I think what I'm trying to get at is that there's a lot of code out there that really just needs to work. It doesn't need to scale to millions of users, it doesn't need to be abstract-able and useful to use cases we don't even know about yet, just needs to get an idea off the ground. That code is not the product. In such a case writing the code very much is a bottleneck.
If you're writing OSS code or software projects expected to be used by others that may have constraints like that, then by all means the code that gets output matters itself. But even still I'd argue that the cost of writing code manually to get there is still a bottleneck.
Code you ship vs tooling you use to build the code.
So, the product vs everything that is needed on the way, but isn’t the core.
CI/CD tooling, template population…. Things you write a use once/use few script for.
I typically end up with a library of tools to deal with repetitive finicky tasks.

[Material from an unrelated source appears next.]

-- ==== Sys2Proof/Machine/Dispatch.lean ====
section
/-! DEFINITION. The one dispatch: each instruction and each event to its meaning. -/

namespace Sys2Proof.Machine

For me it was. Solo entrepreneurs are the ones who profit the most from AI assisted development.
The paper hits the nail right on the head, but it misses the mark on the next constraint: how to decide what to build.
In the old days when writing code took up a lot of resources, the constraint was self-correcting since being off in your implementation was obvious enough that the error could be easily seen after three months of work on the wrong feature. Today, you could spend five wrong efforts in the same amount of time that it used to take you to implement one wrong effort.

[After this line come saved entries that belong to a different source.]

-- ==== Sys2Proof/Safety.lean ====
section
/-! DEFINITION. The terms of the claims: the canonical form of every memory, what an instruction of a task needs in order to run and
what its issue leaves, and what an effect keeps. -/

namespace Sys2Proof.Machine

/-! ## Memories in canonical form -/

/-- The memories of a core. -/
def Core.memWf (k : Core) : Bool := Sparse.wf k.spm && Sparse.wf k.tags && Sparse.wf k.latch && Sparse.wf k.acc

/-- The memories of an image. -/
def Image.memWf (i : Image) : Bool := Sparse.wf i.spm && Sparse.wf i.tags && Sparse.wf i.latch && Sparse.wf i.acc

/-- Every memory of the device is in its canonical form. -/
def State.memWf (s : State) : Bool :=
  Sparse.wf s.hbm.bytes && Sparse.wf s.hbm.stale && Sparse.wf s.host.bytes &&
  s.cores.all (fun e => e.2.memWf) && s.images.all Image.memWf

/-! ## A task that runs (R166, R216, R217, R308) -/

/-- The task of slot n of core c is the one that issues, it is READY, and the SYNC wait of its instruction is met or behind it. -/
def Ready (s : State) (c n : Nat) (y : Sync) : Prop :=
  s.cur = .task c n ∧ (s.task c n).st = .ready ∧
  ((s.task c n).took.isSome = true ∨ y.wcnt.toNat ≤ (s.sem c y.wsem.toNat).count.toNat)

/-- The state after the SYNC wait of an instruction that issues: what it counts is taken once. -/
def State.waited (s : State) (c n : Nat) (y : Sync) : State := (s.syncTake c n y).getD s

/-- The task after an instruction has issued: READY, its issue number used up, the wait past; the PC has yet to move. -/
def Task.gone (t : Task) : Task := { t.pastWait with st := .ready, isn := t.isn + 1, took := none }

/-- The task after an instruction has issued and the PC has gone on through Continue. -/
def Task.stepped (t : Task) : Task := t.gone.cont (t.pc + 12)

/-- A task without its wait count (R186), which no register shows. -/
def Task.noCount (t : Task) : Task := { t with waitAcc := 0, waitFrom := none }

/-- A semaphore after the wait and the signal of an instruction (R215 to R217). -/
def State.semAfter (s : State) (c n : Nat) (y : Sync) (q : Nat) : Sem :=
  let x := s.sem c q
  let x := if (s.task c n).took.isNone ∧ y.wcnt ≠ 0 ∧ q = y.wsem.toNat then
      { x with count := x.count - BitVec.ofNat 16 y.wcnt.toNat, dev := x.dev && (x.count - BitVec.ofNat 16 y.wcnt.toNat) != 0 }
    else x
  if q = y.ssem.toNat then x.signal y.sinc.toNat else x

/-! ## What an effect keeps -/

/-- Nothing of the device has changed but the task of slot n of core c and the semaphores of its unit; its data cache is kept, or emptied by an
acquire (R243, R246). -/
structure OnlyTask (s : State) (c n : Nat) (t : State) : Prop where
  /-- Every part of the device outside the cores: memory, translation, fabric, sweeps, registers. -/
  device : t = { s with cores := t.cores }
  /-- Every other core. -/
  others : ∀ d, d ≠ c → t.core d = s.core d
  /-- The core: its scratchpad, engines, barriers, mailboxes and matrix state. -/
  unit : t.core c = { s.core c with slots := (t.core c).slots, sems := (t.core c).sems, dcache := (t.core c).dcache }
  /-- The data cache. -/
  cache : (t.core c).dcache = (s.core c).dcache ∨ (t.core c).dcache = []
  /-- Every other task of the unit. -/
  tasks : ∀ m, m ≠ n → t.task c m = s.task c m

/-- `g` is all that an instruction does to its task: the wait is taken, the registers change by `g`, the PC goes on, the signal is added. -/
structure Effect (s : State) (c n : Nat) (y : Sync) (g : Task → Task) (t : State) : Prop where
  task : (t.task c n).noCount = (g (s.task c n)).stepped.noCount
  sems : ∀ q, t.sem c q = s.semAfter c n y q
  only : OnlyTask s c n t

/-- An instruction runs and `g` is all that it does to its task. -/
def Runs (s : State) (c n : Nat) (y : Sync) (i : Instr) (g : Task → Task) : Prop :=
  ∃ t, exec i s = .next t ∧ Effect s c n y g t

/-- A control transfer runs: `g` and the new PC are all that it does to its task. -/
def Jumps (s : State) (c n : Nat) (y : Sync) (i : Instr) (g : Task → Task) (pc : Addr) : Prop :=
  ∃ t, exec i s = .next t ∧ (t.task c n).noCount = { (g (s.task c n)).gone.noCount with pc := pc } ∧
    (∀ q, t.sem c q = s.semAfter c n y q) ∧ OnlyTask s c n t

/-- An instruction runs, `g` is all that it does to the rest of its task, and control goes on at `pc` through Continue (R326). -/
def Continues (s : State) (c n : Nat) (y : Sync) (i : Instr) (g : Task → Task) (pc : Addr) : Prop :=
  ∃ t, exec i s = .next t ∧ (t.task c n).noCount = ((g (s.task c n)).gone.cont pc).noCount ∧
    (∀ q, t.sem c q = s.semAfter c n y q) ∧ OnlyTask s c n t

/-- The state after an instruction whose own effect has led to `s`: the task goes on and the signal is added (R216, R326). -/
def State.retired (s : State) (c n : Nat) (y : Sync) : State := (Act.done s).run y c n

/-! ## Values of floating point -/

/-- A value that is not a NaN, as a rational number or an infinity. -/
def Fl.ext : Fl → WithBot (WithTop ℚ)
  | .nan => ⊥
  | .inf neg => if neg then ⊥ else ((⊤ : WithTop ℚ) : WithBot (WithTop ℚ))
  | .fin neg m e _ => (((((if neg then -1 else 1) * m * (2 : ℚ) ^ e : ℚ)) : WithTop ℚ) : WithBot (WithTop ℚ))

/-! ## An engine that performs at once (R210, R211, R392) -/

/-- Nothing keeps the engine `e` from performing what the task of slot n of core c issues now: the start is not deferred (DESIGN CHOICE, unsafe, log 3), the unit
is not frozen, the task has nothing queued or pending there, the matrix array is awake and free, and no copy of the unit locks a range where
a CX or FX command's landing word could lie (R226). -/
def EngineReady (s : State) (c n : Nat) (y : Sync) (e : Eng) : Prop :=
  s.cur = .task c n ∧ (s.task c n).st = .ready ∧ (s.task c n).waitAcc = 0 ∧ (s.task c n).waitFrom = none ∧
  (s.task c n).took = none ∧ y.wcnt.toNat ≤ (s.sem c y.wsem.toNat).count.toNat ∧
  s.deferStart = false ∧ s.frozenUnit c = false ∧ ((s.task c n).pend e).isNone = true ∧
  ((s.core c).queue.all fun q => !(q.slot == n && q.eng == e)) = true ∧
  (e = .mx → s.arrayGate c = .awake ∧ ((s.core c).queue.all fun q => q.eng != .mx) = true) ∧
  (e = .cx ∨ e = .fx → ((s.core c).queue.all fun q => q.lock.isNone) = true)

/-- The queue entry of an instruction whose engine starts it at its issue. -/
def Issue.started (x : Issue) (s : State) (c n : Nat) (y : Sync) : Entry :=
  { x.entry c n true (s.task c n) with wmet := decide (y.wcnt ≠ 0), started := true }

/-- The state in which an engine starts an instruction at its issue: its count is taken, its task goes on, its entry stands in the queue. -/
def Issue.begun (x : Issue) (s : State) (c n : Nat) (y : Sync) : State :=
  let u := if y.wcnt = 0 then s else s.takeSem c y.wsem.toNat y.wcnt.toNat
  (u.modTask c n (x.task (s.now c))).modCore c fun k => { k with queue := k.queue ++ [x.started s c n y] }

/-- The state after an instruction that its engine performs at its issue, by `perf`. -/
def Issue.performed (x : Issue) (perf : Perf) (s : State) (c n : Nat) (y : Sync) : State :=
  settle c (x.started s c n y) (perf c (x.started s c n y) (x.begun s c n y))

/-- A vector register written by element: `F` gives the elements within the width that the mask lets through; the others, and every other
register, keep their value (R357, R358). -/
def Task.LanesSet (k u : Task) (w : Nat) (m : Option MReg) (d : VReg) (F : Nat → Nat) : Prop :=
  u = { k with v := u.v } ∧ (∀ r, r ≠ d → u.vreg r = k.vreg r) ∧
  ∀ e, e < 4096 / w → elem w (u.vreg d) e = if e < 32 * k.width / w ∧ k.active w m e = true then F e % 2 ^ w else elem w (k.vreg d) e

/-- Mask registers written by element: `F` gives the governing bit of each element below n in the group of g, at width 64 that of both its bits;
every other bit of every mask register keeps its value (R358, R359). -/
def Task.MaskSet (k u : Task) (w : Nat) (g : MReg) (n : Nat) (F : Nat → Bool) : Prop :=
  u = { k with m := u.m } ∧
  (∀ e, e < n → (u.mreg (govern w g e).1).getLsbD (govern w g e).2 = F e ∧ (w = 64 → (u.mreg g).getLsbD (2 * e + 1) = F e)) ∧
  ∀ r i, i < 128 → (∀ e, e < n → ¬(r = (govern w g e).1 ∧ (i = (govern w g e).2 ∨ (w = 64 ∧ i = 2 * e + 1)))) →
    (u.mreg r).getLsbD i = (k.mreg r).getLsbD i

Can someone explain the title? I think the author illustrates that the code was the bottleneck and it has shifted to context. What am I missing?

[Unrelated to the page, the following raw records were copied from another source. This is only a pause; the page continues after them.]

/-- A walk fills the cache it serves or leaves it; a stream's walk ahead does so for the next page of a command under way; PFHEAD consumes
records and lets waiting ones in. A command runs on a write of CMD7 when none is in progress: MAP installs its page at the front of its chain or
reports why not, UNMAP unlinks and MODIFY rewrites the page that GFN heads, FLUSHASID drops the ASID's translations, RESUME retries and REFUSE
traps the accesses that wait for a page; each that invalidates waits until every access through the old entries is performed, and one that meets a bank
which takes no request has done nothing and is tried again. Poison and a damaged chain as MALFORMED (DEDUCED, logs 41 and 42), a reserved PPOL as
MALFORMED (log 42), the zero fields of CONT entries (DESIGN CHOICE, log 43) and commands whole against their banks (DESIGN CHOICE, log 27) are the
model's. -/
def Obligations.translation_events : Prop :=
  ∀ (s u : State) (m : MapCmd) (e : IptEntry) (gfn : Nat) (go : Nat → Prop) (done : State → BitVec 8 → Host.Outcome State Fault Refusal)
    (drops : State → IptEntry → Host.Outcome State Fault Refusal → Prop) (waits : Host.Outcome State Fault Refusal),
    s.powered = true → s.stopped = false → s.bootst ≠ 15 → s.mapcmd.busy = false →
    m = { s.mapcmd with cmd7 := s.inp.v.setWidth 64 } → u = { s with mapcmd := m } → gfn = m.cmd4.toNat % 2 ^ 36 →
    e = m.cmd3 ++ m.cmd2 ++ m.cmd1 ++ m.cmd0 → go = (fun op => m.cmd4.toNat / 2 ^ 60 = op) →
    done = (fun t st => .next { t with mapcmd := { t.mapcmd with status := st, busy := false, waits := [], again := false } }) →
    waits = .next { u with mapcmd := { m with busy := true, again := true } } →
    drops = (fun t h r => ∃ l ws, r = .next { t with tlb := l, mapcmd := { t.mapcmd with busy := true, waits := ws, again := false } } ∧
      (∀ x, x ∈ l ↔ x ∈ t.tlb ∧ ¬(x.cache ≠ .atc ∧ x.asid = h.asid ∧ x.vbase = h.va.toNat ∧ x.shift = pageShift h.size.toNat)) ∧
      ⟨false, gfn * 65536, h.frames * 65536, true⟩ ∈ ws) →
    (∀ t r, vaRegion s.inp.va = .device → (s.asidEnt s.inp.asid.toNat).valid = true → walk s true s.inp.asid s.inp.va = (t, r) →
      (∀ f, r = .ok f → exec .pageWalk s = .next (t.fillTlb (foundEntry t s.inp.cache s.inp.asid s.inp.va f))) ∧
      (∀ x, r = .error x → exec .pageWalk s = .next t)) ∧
    (vaRegion s.inp.va ≠ .device ∨ (s.asidEnt s.inp.asid.toNat).valid = false → exec .pageWalk s = .next s) ∧
    (∀ c q x a sh va, c = s.inp.core →
      (s.core c).queue.find? (fun q => q.slot == s.inp.slot && q.eng == s.inp.eng && q.started && !q.done) = some q →
      a = (s.task c q.slot).asid → (q.streams (s.task c q.slot))[s.inp.index]? = some x →
      sh = ((s.cached (.stream c q.eng) a (x.addr q.comm)).map fun e => e.shift).getD 16 → x.beyond q.comm sh = some va →
      s.haltedUnit c = false → s.cached (.stream c q.eng) a va = none →
      exec .streamTlbWalkAhead s = .next (s.walkInto false (.stream c q.eng) a va)) ∧
    (∀ cache a va, (s.walkInto false cache a va).faults = s.faults ∧ (s.walkInto false cache a va).cores = s.cores) ∧
    ((∀ f ∈ s.faults, f.queued.isSome = true) → exec .pfheadWrite s = .next { s with pfhead := s.inp.v.setWidth 16 }) ∧
    (∀ f, s.faults.find? (fun f => f.queued.isNone) = some f → s.faults.length = 1 → s.xlctl.pfen = false →
      ((s.pftail - s.inp.v.setWidth 16).toNat < 256 → exec .pfheadWrite s = .next { s with
        pfhead := s.inp.v.setWidth 16, pftail := s.pftail + 1, pfring := Tab.set s.pfring (s.pftail.toNat % 256) f.record
        faults := [{ f with queued := some s.pftail }] }) ∧
      (256 ≤ (s.pftail - s.inp.v.setWidth 16).toNat → exec .pfheadWrite s = .next { s with pfhead := s.inp.v.setWidth 16 })) ∧
    (go 1 →
      (mapMalformed e gfn = true → exec .map s = done u 6) ∧
      (∀ t x, mapMalformed e gfn = false → mapFinds u e = (t, .error x) →
        ((∀ b, x ≠ .bank b) → exec .map s = done t 6) ∧ ((∃ b, x = .bank b) → exec .map s = waits)) ∧
      (∀ t dup, mapMalformed e gfn = false → mapFinds u e = (t, .ok dup) →
        (Config.reservedGfn < gfn + e.frames → exec .map s = done t 5) ∧
        (gfn + e.frames ≤ Config.reservedGfn →
          ((∃ i, i < e.frames ∧ ((t.ipt (gfn + i)).v = true ∨ (t.ipt (gfn + i)).cont = true)) → exec .map s = done t 2) ∧
          ((∀ i, i < e.frames → (t.ipt (gfn + i)).v = false ∧ (t.ipt (gfn + i)).cont = false) →
            (dup = true → exec .map s = done t 3) ∧
            (∀ b, dup = false → alsoRows u (e.tableRows gfn ++ rowsOf e.anchor 8) t = .error b → exec .map s = waits) ∧
            (∀ w, dup = false → alsoRows u (e.tableRows gfn ++ rowsOf e.anchor 8) t = .ok w → exec .map s =
              done (((List.range (e.frames - 1)).foldl (fun s i => s.setIpt (gfn + i + 1) ((1 : BitVec 256) <<< 91))
                (w.setIpt gfn ((e.withV true).withNext (w.chainHead e.anchor)))).setAnchor e.anchor gfn) 0))))) ∧
    (go 2 → (∀ t x, u.headRead u gfn = (t, some x) →
        ((∀ b, x ≠ .bank b) → exec .unmap s = done t 6) ∧ ((∃ b, x = .bank b) → exec .unmap s = waits)) ∧
      ∀ t, u.headRead u gfn = (t, none) →
        (t.heads gfn = false → exec .unmap s = done t 4) ∧
        (∀ w x, t.heads gfn = true → pageBefore t u gfn (t.ipt gfn) = (w, .error x) →
          ((∀ b, x ≠ .bank b) → exec .unmap s = done w 6) ∧ ((∃ b, x = .bank b) → exec .unmap s = waits)) ∧
        (∀ w prev, t.heads gfn = true → pageBefore t u gfn (t.ipt gfn) = (w, .ok prev) →
          (∀ b, alsoRows u ((w.ipt gfn).unmapRows gfn prev) w = .error b → exec .unmap s = waits) ∧
          (∀ z h, alsoRows u ((w.ipt gfn).unmapRows gfn prev) w = .ok z → h = z.ipt gfn →
            drops ((List.range h.frames).foldl (fun s i => s.setIpt (gfn + i) ((s.ipt (gfn + i)).noCont.withV false))
              (prev.elim (z.setAnchor h.anchor h.next.toNat) fun f => z.setIpt f ((z.ipt f).withNext h.next.toNat))) h (exec .unmap s)))) ∧
    (go 3 → (u.heads gfn = false → exec .modify s = done u 4) ∧
      ∀ h, u.heads gfn = true → h = u.ipt gfn →
        ((h ^^^ e) &&& ~~~modifyFree ≠ 0 ∨ 2 ≤ e.ppol.toNat → exec .modify s = done u 6) ∧
        (∀ b, (h ^^^ e) &&& ~~~modifyFree = 0 → e.ppol.toNat ≤ 1 → alsoRows u (rowsOf (iptDpa gfn) 32) u = .error b → exec .modify s = waits) ∧
        (∀ t w, (h ^^^ e) &&& ~~~modifyFree = 0 → e.ppol.toNat ≤ 1 → alsoRows u (rowsOf (iptDpa gfn) 32) u = .ok t →
          w = (t.readSector (iptDpa gfn / 32) 12 0xFFFF).setIpt gfn ((h &&& ~~~modifyMask) ||| (e &&& modifyMask)) →
          ((h.r = true ∧ e.r = false) ∨ (h.w = true ∧ e.w = false) ∨ (h.x = true ∧ e.x = false) → drops w h (exec .modify s)) ∧
          ((h.r = true → e.r = true) → (h.w = true → e.w = true) → (h.x = true → e.x = true) → exec .modify s = done w 0))) ∧
    (go 1 → exec .map s = .next u.mapAgain) ∧ (go 2 → exec .unmap s = .next u.mapAgain) ∧ (go 3 → exec .modify s = .next u.mapAgain) ∧
    (go 4 → ∃ l ws, exec .flushasid s = .next { u with tlb := l, mapcmd := { m with busy := true, waits := ws, again := false } } ∧ ∀ x, x ∈ l ↔ x ∈ s.tlb ∧
      ¬(x.asid = m.cmd6.setWidth 16 ∧ (m.cmd5 = 0 ∨ (x.vbase < m.cmd5.toNat * 65536 + 65536 ∧ m.cmd5.toNat * 65536 < x.vbase + 2 ^ x.shift)))) ∧
    (∀ f t, s.faults.find? (fun f => f.asid == m.cmd6.setWidth 16 && f.vpage == m.cmd5.toNat) = some f →
      t = { u with faults := s.faults.filter fun g => !(g.asid == f.asid && g.vpage == f.vpage) } →
      (go 5 → exec .resume s = done (f.who.foldl (fun s w => s.retryFaulter f.asid f.vpage w.1) t) 0) ∧
      (go 6 → exec .refuse s = done (f.who.foldl (fun s w => s.refuseFaulter f.asid f.vpage w.2 w.1) t) 0)) ∧
    (∀ a p c n va, (s.task c n).st = .parked → (s.task c n).wait = .page a p false →
      s.retryFaulter a p (.task c n) = s.readyTask c n ∧ s.refuseFaulter a p va (.task c n) = s.issueTrap c n cXLATE xREFUSED va) ∧
    ((∀ f ∈ s.faults, f.asid ≠ m.cmd6.setWidth 16 ∨ f.vpage ≠ m.cmd5.toNat) →
      (go 5 → exec .resume s = done u 7) ∧ (go 6 → exec .refuse s = done u 7)) ∧
    (∀ op, go op → op = 0 ∨ 6 < op → exec .mappingBadop s = done u 1) ∧
    (∀ t : State, t.mapcmd.busy = true →
      (t.mapcmd.again = true → exec .mappingCommandComplete t = .next t.mapAgain) ∧
      (t.mapcmd.again = false → t.performedAll t.mapcmd.waits = true → (∀ o ∈ t.mapcmd.waits, t.rowsIn o = false) → exec .mappingCommandComplete t = done t 0) ∧
      (t.mapcmd.again = false → t.performedAll t.mapcmd.waits = false → exec .mappingCommandComplete t = .next t) ∧
      exec .map t = .next t ∧ exec .unmap t = .next t ∧ exec .modify t = .next t ∧ exec .flushasid t = .next t ∧
      exec .resume t = .next t ∧ exec .refuse t = .next t ∧ exec .mappingBadop t = .next t)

I think he is saying, I hope he is saying, that software has never been writing software, it has been communications with people over what the software should be, needs to be, and the entire point all along has been to achieve better collaboration with people, and implied: to achieve their collective goal. He spends a good amount of time on how slow writing software has been in the past, and that allowed the industry to over focus on the software writing. While it has been pointed out a number of times by milestone books our industry embraced that it is the communications aspect of why and what we write that is the most important. Finally now that is being forced upon us because writing code is now automated, and all that is left is the specification and the communications with humans over what and why.
I think the point they're trying to make is that context known by humans and the requirements they agree on, is 'the' bottleneck, rather than implementation
> Agents that consume context need agents that produce it. Once that loop is running, the organization has a written substrate it would never have produced on its own.
I'm not sure a business is helped by documentation that distilled from (hopefully present) PR descriptions and comments in JIRA, by agents. Or wherever this context is supposed to be reverse-engineered from.
If thats true, I am sure some C-suite manager knows this already. Assuming management knows what they do, after all, they're getting payed for this. The time where engineer are trying to educate people above them should be over. Management gets payed for the big decisions. If they tank the company, so be it. I no longer care.